We order before getting down to business. Tandoori chicken for me, and for my companions . . . I have no idea. They ask the middle-aged lady waiting on us if she speaks Hindi. She happily replies in the affirmative, and they converse at length. The only word I recognize is "Coke." It's what Lama Chodak wants to wash down his lunch. After the hostess leaves, I ask Chodak if it's nice to hear a voice from home. His reply, through Kalden, is diplomatic: "He also likes English language, but he doesn't know how to speak."

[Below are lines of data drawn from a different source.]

/-- A Hall code gives a new sector, the last one's duration and, on Hall alone, the speed (R445, R448). -/
def Dev.hallSet (a : Nat) (code : BitVec 3) (s : Nat) (d : Dev) : Dev :=
  let x := d.axis.at a
  let was := hallSector x.hall
  let dur := d.clk.now - x.hallAt
  let dir : Int := match was with
    | some o => if s = (o + 1) % 6 then 1 else if o = (s + 1) % 6 then -1 else sgnI x.w
    | none => 0
  let only := d.hallOnly a
  d.updAxis a (fun x =>
    { x with
      hall := code, hallAt := d.clk.now, hallDur := if was.isSome then dur else 0, hallBad := 0, hallHeld := none
      w := if only && was.isSome && dur != 0 then d.sectorSpeed a dir dur else x.w })

/-- HALL_EDGE: the Hall code of an axis changes (R445, R447, R448). -/
def actHallEdge (t a : Nat) (code : BitVec 3) (d : Dev) : Dev :=
  let d := d.enter t 7
  if !d.has .axis a ∨ !d.bankUp .encoders ∨ d.cfgN .axis a .ANGLE_SRC = 0 then d
  else
    d.watchAxis a (fun d => match hallSector code with
      | none => d.hallInvalid a
      | some s => d.hallSet a code s)

/-- HALL_EDGE (R445). -/
def execHallEdge (t : Nat) (ax : Fin 24) (code : BitVec 3) (s : State) : Host.Outcome State Fault Refusal :=
  .next { s with dev := actHallEdge t ax.val code s.dev }

/-- ENC_Z_EDGE: the count at the first Z edge is count_Z (R446). -/
def actEncZEdge (t e : Nat) (count : Int) (d : Dev) : Dev :=
  let d := d.enter t 7
  if !d.has .enc e ∨ !d.bankUp .encoders then d
  else
    let d := d.setCount e count
    { d with enc := d.enc.upd e (fun x => { x with z := some (x.z.getD count) }) }

/-- ENC_Z_EDGE (R446). -/
def execEncZEdge (t : Nat) (enc : Fin 48) (count : Int) (s : State) : Host.Outcome State Fault Refusal :=
  .next { s with dev := actEncZEdge t enc.val count s.dev }

/-- FOLLOWING_ERROR: omega has stayed away from omega_r for FOLLOW_MS (R456). -/
def actFollowingError (t a : Nat) (d : Dev) : Dev :=
  let d := d.enter t 7
  let ended : Bool := match (d.axis.at a).follow with
    | some since => since + msq (d.cfgN .axis a .FOLLOW_MS) ≤ d.clk.now
    | none => false
  if !d.has .axis a ∨ !ended ∨ !(d.axis.at a).on then d
  else d.watchAxis a (fun d => (d.updAxis a (fun x => { x with follow := none })).axisAction a 0x090B)

/-- FOLLOWING_ERROR (R456). -/
def execFollowingError (t : Nat) (ax : Fin 24) (s : State) : Host.Outcome State Fault Refusal :=
  .next { s with dev := actFollowingError t ax.val s.dev }

/-- An axis energises its gates: omega_r starts from omega, and the first energisation of an ANGLE_SRC 0 axis aligns
(R444, R455). -/
def Dev.energise (a : Nat) (d : Dev) : Dev :=
  let e := (d.enc.at (d.cfgN .axis a .ENC)).count
  d.updAxis a (fun x =>
    { x with
      on := true, safe := false, onFrom := 0, wR := 65536 * x.w, intD := 0, intQ := 0, iW := 0, sdiv := 0, cnt := e, cntAt := d.qns
      alignAt := if d.cfgN .axis a .ANGLE_SRC = 0 ∧ x.zero.isNone then some d.clk.now else none })

/-- The input of a blower curve (R459): `none` holds x_f; the flag says that the hold is reported (R462). -/
def Dev.curveInput (d : Dev) (a : Nat) : Option Int × Bool :=
  let i := d.cfgN .blowerCurve a .IN_IDX
  let k := d.cfgN .blowerCurve a .IN_SRC
  if k = 0 then (d.ainSrc i, true)
  else if k = 1 then (d.loopSrc i, true)
  else if k = 2 then (some (d.speedMmS i), false)
  else if (d.stn.at i).width = 0 then (none, false)
  else (some ((d.stn.at i).width : Nat), false)
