/-- The domains T_crit leaves on (R574). -/
def critKept : List Nat := [109, 111, 112, 113, 114, 116, 117, 126]

/-- A domain goes off with the state of its lanes and place PLLs. -/
def Dev.domOff (k : Nat) (d : Dev) : Dev :=
  let us := d.unitsIn k
  let d := d.domDown k
  { d with
    lane := us.foldl (fun t u => if uclass u = cLANE then t.del (uindex u) else t) d.lane
    pll := us.foldl (fun t u => if uclass u = cPLL then t.del (uindex u) else t) d.pll
    fab := { d.fab with ports := us.foldl (fun t u => if uclass u = cXPORT then t.del (uindex u) else t) d.fab.ports } }

/-- SENSOR of an answer (R601): 0 valid, 1 FAULT, 2 anomaly. -/
def Dev.sensor (d : Dev) : Nat := if d.ust uTEMP = .fault then 1 else if d.temp.soft then 2 else 0

/-- THERMAL_Q: a neighbour's query is answered (R579, R600). -/
def actThermalQ (t node : Nat) (d : Dev) : Dev :=
  let d := (d.enter t 7).acceptFrom node .thermalQ
  if !d.boot.loaded then d else d.xsend node (.thermalA d.temp.now d.sensor)

/-- THERMAL_Q (R579). -/
def execThermalQ (t : Nat) (node : Half) (s : State) : Host.Outcome State Fault Refusal :=
  .next { s with dev := actThermalQ t node.toNat s.dev }

/-- THERMAL_A: a neighbour's answer within 5 ms (R579). -/
def actThermalA (t node : Nat) (temp : Int) (sensor : Nat) (d : Dev) : Dev :=
  let d := (d.enter t 7).acceptFrom node (.thermalA temp sensor)
  match d.temp.query with
  | none => d
  | some a =>
    if a + msq 5 < d.clk.now ∨ !d.neighbours.any (·.1 == node) then d
    else { d with temp := { d.temp with answers := (node, temp, sensor) :: d.temp.answers.filter (·.1 ≠ node) } }

/-- THERMAL_A (R579). -/
def execThermalA (t : Nat) (node temp : Half) (sensor : BitVec 2) (s : State) : Host.Outcome State Fault Refusal :=
  .next { s with dev := actThermalA t node.toNat temp.toInt sensor.toNat s.dev }

/-- The check passes: at least one valid answer, and every valid one within 8.0 degrees C (R579). -/
def Dev.checkPasses (d : Dev) : Bool :=
  let valid := d.temp.answers.filter (fun a => a.2.2 == 0)
  valid != [] && valid.all (fun a =>
    d.neighbours.all (fun x => x.1 != a.1 || absI (d.temp.now - (a.2.1 - x.2)) ≤ 80))

/-- THERMAL_QUERY_TIMEOUT: 5 ms after a query its answers are judged; a pass is flagged with 0x0C06 and repeated every
100 ms (R579, R580). -/
def actThermalQueryTimeout (t : Nat) (d : Dev) : Dev :=
  let d := d.enter t 5
  match d.temp.query with
  | none => d
  | some a =>
    if d.clk.now < a + msq 5 ∨ !d.temp.soft then d
    else if d.checkPasses then
      ({ d with temp := { d.temp with
          confirmed := true, query := none, answers := [], recheckAt := some (a + msq 100) } }).report uTEMP 0x0C06
    else d.unconfirmed

/-- THERMAL_QUERY_TIMEOUT (R579). -/
def execThermalQueryTimeout (t : Nat) (s : State) : Host.Outcome State Fault Refusal :=
  .next { s with dev := actThermalQueryTimeout t s.dev }

/-- THERMAL_RECHECK: the check is repeated while the anomaly lasts (R580). -/
def actThermalRecheck (t : Nat) (d : Dev) : Dev :=
  let d := d.enter t 7
  match d.temp.recheckAt with
  | none => d
  | some a => if a ≤ d.clk.now ∧ d.temp.soft then d.askNeighbours else d

/-- THERMAL_RECHECK (R580). -/
def execThermalRecheck (t : Nat) (s : State) : Host.Outcome State Fault Refusal :=
  .next { s with dev := actThermalRecheck t s.dev }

I decide to get Kalden's particulars before turning to his boss. This thin young man, who wears a suit rather than robes and has a full head of hair, is not a monk, but rather a layperson who assists with lectures and discussions during the tour. At a Buddhist dialect school in India, Kalden studied "Tibetan religious language." It's a difficult subtongue to master, he says, even for those who speak Tibetan. He's an earnest, patient translator, but he speaks very softly and his accent is thick, and I'm not always sure that I understand him. I notice that he has the word "VOWS" written on the palm of his hand in ink, and underlined. I decide not to ask him what it means.
Theoretically, after all, I'm here to talk to Chodak. So I start with the basics. How did he decide to pursue the monastic life? It began for him at the age of 11. "The interest that he had is something that came from seeing the young monks. [This couldn't have been difficult; according to the New American Desk Encyclopedia; in the mid-1960s monks accounted for around 20 percent of the male population of Tibet.] He got attracted, and he thought that he should also become a monk."

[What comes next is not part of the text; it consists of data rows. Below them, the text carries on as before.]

/-- The CANDIDACY message of the best candidacy seen. -/
def Dev.candidacyMsg (d : Dev) : Option CandidacyMsg :=
  d.fab.best.map (fun b =>
    { node := BitVec.ofNat 16 b.1, prio := BitVec.ofNat 8 b.2.1, serial := BitVec.ofNat 64 b.2.2, running := d.fab.bestRun })

/-- A candidacy is weighed against the best one seen; that of a running crown stands against one that does not run (R88,
R90). A running crown that meets a better running one steps down with 0x0F08 (R607). -/
def Dev.weigh (c : Nat × Nat × Nat) (run : Bool) (d : Dev) : Dev :=
  let takes := match d.fab.best with
    | none => true
    | some b => if d.fab.bestRun == run then better c b else run
  if !takes then d
  else
    let down := d.fab.running && c.1 != d.node
    let d := { d with fab := { d.fab with
        best := some c, bestRun := run, running := if down then false else d.fab.running } }
    d.reportIf down uNODE 0x0F08

/-- The node's own candidacy; priority 255 is never a candidate (R88, R625). -/
def Dev.ownCandidacy (d : Dev) : Dev :=
  let p := d.cfgN .fabric 0 .CROWN_PRIO
  if p = 255 then d else d.weigh (d.node, p, Config.serial.toNat) d.fab.running

/-- The node makes itself crown of a fabric of one with 0x1107 (R89, R603). -/
def Dev.crownSelf (d : Dev) : Dev :=
  ({ d with
      fab := { d.fab with
        best := some (d.node, d.cfgN .fabric 0 .CROWN_PRIO, Config.serial.toNat), crown := some d.node, depth := 0
        parent := none, lostAt := none }
      clk := { d.clk with got := true } }).report uNODE 0x1107

/-- The port toward the smallest depth among `ps`, the lower index at a tie (R603, R605). -/
def Dev.nearest (d : Dev) (ps : List Nat) : Option Nat :=
  let depth (p : Nat) : Nat := match (d.fab.ports.at p).peer with | some h => h.depth.toNat | none => 255
  (ps.filter (fun p => depth p != 255)).foldl
    (fun a p => match a with | none => some p | some q => if depth p < depth q then some p else some q) none

/-- The ids of a node and of the nodes beneath it, as ranges (R602, R604). -/
def Dev.myRanges (d : Dev) : List (Nat × Nat) :=
  (d.node, d.node) :: ((upTo 4).filter (fun p => d.fab.parent != some p)).flatMap (fun p => (d.fab.ports.at p).subtree)

/-- ROUTE leaves on a port with ranges that join or leave the own subtree, at most 22 a frame (R602). -/
def Dev.routeOn (p : Nat) (withdraw : Bool) : Nat → List (Nat × Nat) → Dev → Dev
  | 0, _, d => d
  | _, [], d => d
  | fuel + 1, rs, d =>
    let m : RouteMsg :=
      { src := BitVec.ofNat 16 d.node, withdraw := withdraw, routeSeq := BitVec.ofNat 32 d.fab.routeSeq
        ranges := (rs.take 22).map (fun r => (BitVec.ofNat 16 r.1, BitVec.ofNat 16 r.2)) }
    Dev.routeOn p withdraw fuel (rs.drop 22)
      (({ d with fab := { d.fab with routeSeq := nextSeq d.fab.routeSeq } }).xport p (.route m))

/-- ROUTE leaves toward the parent, where there is one (R604); a node that is out of routing sends none (R91). -/
def Dev.routeUp (withdraw : Bool) (rs : List (Nat × Nat)) (d : Dev) : Dev :=
  match if d.fab.dup then none else d.fab.parent with
  | some p => d.routeOn p withdraw (rs.length + 1) rs
  | none => d

/-- Frames that waited for a route leave (R605). -/
def Dev.releaseHeld (d : Dev) : Dev :=
  let q := d.fab.held
  q.foldl (fun d x => d.xsend x.1 x.2) { d with fab := { d.fab with held := [] } }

Chodak was 18 when he left Tibet to take up residence in the Drepung Loseling monastery, which had relocated in the south of India after the Chinese occupation. The escape from Tibet was "very dangerous . . . you are somehow escaping the Chinese bullet, and you can hear everywhere shooting, violence, gunfire. He was somehow in a very dangerous position."
A lovely, fragrant roasted chicken over rice is set before me, and a variety of small pots of orangey-brown stew are given to Kalden and Chodak. Their dishes are, as it happens, vegetarian, although neither of them is a strict vegetarian. At their urging, I sample their lunches -- Kalden's is full of lentils -- but I must confess that their choices seem a little bland to me; my Western palate finds the deliciously smoky bird more appealing. While we eat, Chodak-via-Kalden explains the sand mandala to me.
"The mandala is a house," I'm told, "or you can say a celestial abode, or a mystical abode of any meditation deity. They try to drive the people into spiritual experiences. Some people are familiar with the Healing Buddha of Boundless Light; some people are familiar with the Buddha of Wisdom. It almost depends on the latency or imprint or potential that he has -- whatever the connection he is to that Buddha, he will go into that part to have a spiritual experience."